Japan Slashed the Price of Opdivo by 50% Last Year – Can Trump Do the Same Here in the U.S.? | Pharmaguy's Insights Into Drug Industry News |

President Donald Trump has pledged to reverse what he describes as "astronomical" drug prices in the U.S. Thousands of miles away, Japan, long a profit sanctuary for multinational pharmaceutical companies, is taking a similar tack.


About $93 billion is spent annually on medications in Japan, and the government plays a key role on prices because it covers about 40 percent of the country’s health spending via its national insurance scheme. In December, officials announced plans to review drug prices more frequently: annually for all therapies and quarterly for the newest and most expensive ones that are used widely.

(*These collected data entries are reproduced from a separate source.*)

/-- Settles O15: each of the three steps is enabled where the one before it leaves the reception, and the words the last one leaves
unpack to the frame; a mode request waits for that one. -/
theorem receptionDeliversTheFrame : Obligations.ReceptionDeliversTheFrame := by
  intro s i f ts prio srr dlc p0 p1 v w hen hlv hfv hlw hfw hgo begun stored t r
  have hbegin := hen
  simp only [enabled, Bool.and_eq_true] at hbegin
  obtain ⟨⟨⟨⟨-, -⟩, hnone⟩, -⟩, hf⟩ := hbegin
  have hbegun : begun = _ := rxBegin_receivingInto hen v
  have hstored : stored = s.receivingInto i f ts true w (storedMailbox (s.mb.get i) f ts prio srr dlc p0 p1) := by
    rw [show stored = { takeEvent begun (.rxWrite i prio srr dlc p0 p1) with mcr := w } from rfl, hbegun]
    exact rxWrite_receivingInto prio srr dlc p0 p1 hlv hfv (hgo.imp_right And.left) w
  have ht : t = s.received i w (receivedMailbox (s.mb.get i) f ts prio srr dlc p0 p1) := by
    rw [show t = takeEvent stored (.rxEnd i) from rfl, hstored]
    exact rxEnd_receivingInto prio srr dlc p0 p1 hlw hfw (hgo.imp_right And.right)
  have hmb : t.mb.get i = receivedMailbox (s.mb.get i) f ts prio srr dlc p0 p1 := by
    rw [ht]
    exact get_put_self _ _ _
  have hmcr : t.mcr = w := by rw [ht]; rfl
  have hidle : t.noReception = true := by
    rw [noReception_iff] at hnone ⊢
    intro j
    rw [ht, State.received, get_put, hnone j, ite_self]
  have hwait := takeEvent_request_of_reception (s := stored) (i := i) (by rw [hstored]; exact receivingInto_rxStage _ _ _ _ _ _ _)
  refine ⟨?_, ?_, fun hremote => ?_, ?_, fun k _ => ?_, hwait.1, hwait.2, fun hdis => ?_, fun hdis hfrz hhalt => ?_⟩
  · rw [State.stateAt, codeAt_of_get hmb, receivedMailbox, codeOf_withCode, decodeState_encodeState]
    rfl
  · rw [hmb]
    exact unpack_receivedMailbox _ hf _ _ _ _ _ _ _
  · rw [hmb, receivedMailbox, storedMailbox, receivedWords_of_isRemote hremote]
    exact ⟨rfl, rfl⟩
  · rw [hmb, ht]
    rfl
  · rw [ht]
    simp [State.received, raiseFlag, getLsbD_flagMask]
  · exact takeEvent_lpmEnter_mode hidle (hmcr ▸ hlw) (hmcr ▸ hdis)
  · exact takeEvent_frzEnter_mode hidle (hmcr ▸ hlw) (hmcr ▸ hfw) (hmcr ▸ hdis) (hmcr ▸ hfrz) (hmcr ▸ hhalt)
end

section
/-! 43_transmit_arbiter.md R180 to R187: TXQUICK and TX. Both end in MBWRITE of the frame into a transmit mailbox that is Tx(Inactive)
or, after TX's abort, Tx(Abort); before it come CS reads (TXQUICK) or peeks (TX), which choose the mailbox. -/

namespace Sys2Proof.Machine

/-! ### Installing the frame -/

/-- The state after MBWRITE of `f` with TX_HDR into the transmit mailbox `i`, with a peripheral that takes no step
(42_mailbox_store.md R145, 43_transmit_arbiter.md R180). -/
def State.installed (s : State) (i : Fin 16) (f : Frame) : State :=
  { s with
    mb := put s.mb i (written (s.mb.get i) txHdr f)
    iflag := s.iflag &&& ~~~(1#32 <<< i.val)
    lockedMb := some i
    abortReq := put s.abortReq i false
    rxStage := put s.rxStage i none
    schedule := s.schedule.drop (1 + (writeLog i txHdr f).length)
    accesses := s.accesses ++ .read (.mb i 0) (s.mb.get i).cs :: writeLog i txHdr f }

section
variable {s : State} (hp : s.params.accessPermitted = true) (hq : s.quiet) {i : Fin 16} (hi : i.val < 8)
  (hst : s.stateAt i = some (.tx .abort) ∨ s.stateAt i = some (.tx .inactive))
include hp hq hi hst

/-- A transmit mailbox that is Tx(Inactive) or Tx(Abort) takes the frame; the CS write of a pending code arms no late completion and
withdraws an abort request (48_peripheral_agent.md R227). -/
theorem mbwrite_installed (f : Frame) : mbwrite i txHdr f s = .ok () (s.installed i f) := by
  have hrole : txHdr.code.role = roleOfIndex i := (if_pos hi).symm
  obtain ⟨cur, hcur, hw⟩ : ∃ cur, s.stateAt i = some cur ∧ writable cur = true :=
    hst.elim (fun h => ⟨_, h, rfl⟩) fun h => ⟨_, h, rfl⟩
  rw [mbwrite_quiet i txHdr f cur hp ((quiet_iff s).mp hq) hrole rfl hcur hw, drop_of_quiet hq, csWriteHidden_abortReq,
    csWriteHidden_lateTx, codeOf_csWord, if_neg (by rintro ⟨-, -, hpending, -⟩; exact hpending rfl)]
  rfl

theorem installAfterAbort_installed (f : Frame) (ev : Option Frame) :
    installAfterAbort f i (.ok ev s) = .ok ev (s.installed i f) := by
  rw [installAfterAbort, Res.bind_ok, mbwrite_installed hp hq hi hst, Res.bind_ok]

end

/-! ### The transmit mailboxes, ascending -/

/-- Mailbox `j` is not free: its code decodes, to a state other than Tx(Inactive) (43_transmit_arbiter.md R181, R182). -/
def State.Taken (s : State) (j : Fin 16) : Prop := ∃ st, s.stateAt j = some st ∧ st ≠ .tx .inactive

/-- The transmit mailboxes cut at mailbox `i`. -/
theorem txIdx_cut {i : Fin 16} (hi : i.val < 8) :
    txIdx = (List.finRange 16).take i.val ++ i :: txIdx.drop (i.val + 1) := by
  revert i
  decide

theorem lt_of_mem_txIdx {j : Fin 16} (hj : j ∈ txIdx) : j.val < 8 := by
  revert j
  decide

theorem lt_of_mem_take {i j : Fin 16} (hj : j ∈ (List.finRange 16).take i.val) : j < i := by
  obtain ⟨k, hk, rfl⟩ := List.mem_take_iff_getElem.mp hj
  rw [List.getElem_finRange, Fin.lt_def]
  exact (Nat.lt_min.mp hk).1

/-! ### TXQUICK's pass -/

/-- The state after CS reads of the mailboxes `l`, with a peripheral that takes no step. -/
def State.scanned (s : State) (l : List (Fin 16)) : State :=
  { s with
    lockedMb := l.getLast?.or s.lockedMb
    schedule := s.schedule.drop l.length
    accesses := s.accesses ++ l.map fun j => .read (.mb j 0) (s.mb.get j).cs }

theorem State.scanned_nil (s : State) : s.scanned [] = s := by simp [State.scanned]

theorem State.scanned_scanned (s : State) (l l' : List (Fin 16)) : (s.scanned l).scanned l' = s.scanned (l ++ l') := by
  simp [State.scanned, Option.or_assoc]

section
variable {s : State} (hp : s.params.accessPermitted = true) (hq : s.quiet)
include hp hq

theorem readCode_scanned {i : Fin 16} {st : BufferState} (hst : s.stateAt i = some st) :
    readCode i s = .ok st (s.scanned [i]) := by
  have hcode : decodeState (codeOf (s.mb.get i).cs) = some st := hst
  rw [readCode, readCs_eq hp, Res.bind_ok, State.afterCsRead, gap_quiet hq, decodeOrRaise_some hcode]
  simp [State.scanned]

/-- Mailboxes that are not free are passed over (43_transmit_arbiter.md R181). -/
theorem txquickScan_append (f : Frame) (l rest : List (Fin 16)) (hl : ∀ j ∈ l, s.Taken j) :
    txquickScan f (l ++ rest) s = txquickScan f rest (s.scanned l) := by
  induction l generalizing s with
  | nil => rw [List.nil_append, State.scanned_nil]
  | cons j l ih =>
    obtain ⟨⟨st, hj, hbusy⟩, hl⟩ := List.forall_mem_cons.mp hl
    rw [List.cons_append, txquickScan, readCode_scanned hp hq hj, Res.bind_ok, if_neg hbusy,
      ih (s := s.scanned [j]) hp (quiet_drop hq _) hl, State.scanned_scanned, List.singleton_append]

/-- The first free mailbox takes the frame (43_transmit_arbiter.md R181). -/
theorem txquickScan_free {i : Fin 16} (hi : i.val < 8) (hst : s.stateAt i = some (.tx .inactive)) (f : Frame)
    (rest : List (Fin 16)) : txquickScan f (i :: rest) s = .ok () ((s.scanned [i]).installed i f) := by
  rw [txquickScan, readCode_scanned hp hq hst, Res.bind_ok, if_pos rfl,
    mbwrite_installed (s := s.scanned [i]) hp (quiet_drop hq _) hi (.inr hst)]

theorem txquickScan_installs {i : Fin 16} (hi : i.val < 8) (hbefore : ∀ j, j < i → s.Taken j)
    (hst : s.stateAt i = some (.tx .inactive)) (f : Frame) :
    txquickScan f txIdx s = .ok () ((s.scanned ((List.finRange 16).take (i.val + 1))).installed i f) := by
  have htake : (List.finRange 16).take (i.val + 1) = (List.finRange 16).take i.val ++ [i] := by
    rw [← List.take_append_getElem (by simp), List.getElem_finRange]
    rfl
  rw [txIdx_cut hi, txquickScan_append hp hq _ _ _ fun j hj => hbefore j (lt_of_mem_take hj),
    txquickScan_free (s := s.scanned _) hp (quiet_drop hq _) hi hst, State.scanned_scanned, htake]

theorem txquickScan_exhausted (hfull : ∀ j : Fin 16, j.val < 8 → s.Taken j) (f : Frame) :
    txquickScan f txIdx s = .err .bufferExhausted (s.scanned txIdx) :=
  txquickScan_append hp hq f txIdx [] fun j hj => hfull j (lt_of_mem_txIdx hj)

In November, the government unexpectedly decided to slash the price of Opdivo by half to 75,100 yen ($660) for 20 mg bottles after an oncologist estimated that it could cost the national health system $15 billion annually. That forced Ono, the company that co-developed the drug with Bristol-Myers and sells it in Japan, to lower its profit outlook for the current fiscal year by 25 percent.


Despite the protests, the Japanese pressures are nowhere near done for pharma. The government is already preparing to assess the price levels of seven drugs for the next round next year. Gilead’s Sovaldi and Ono and Bristol-Myers Opdivo are among the drugs selected for another round of reviews and could potentially face even more reductions. Gilead declined to comment.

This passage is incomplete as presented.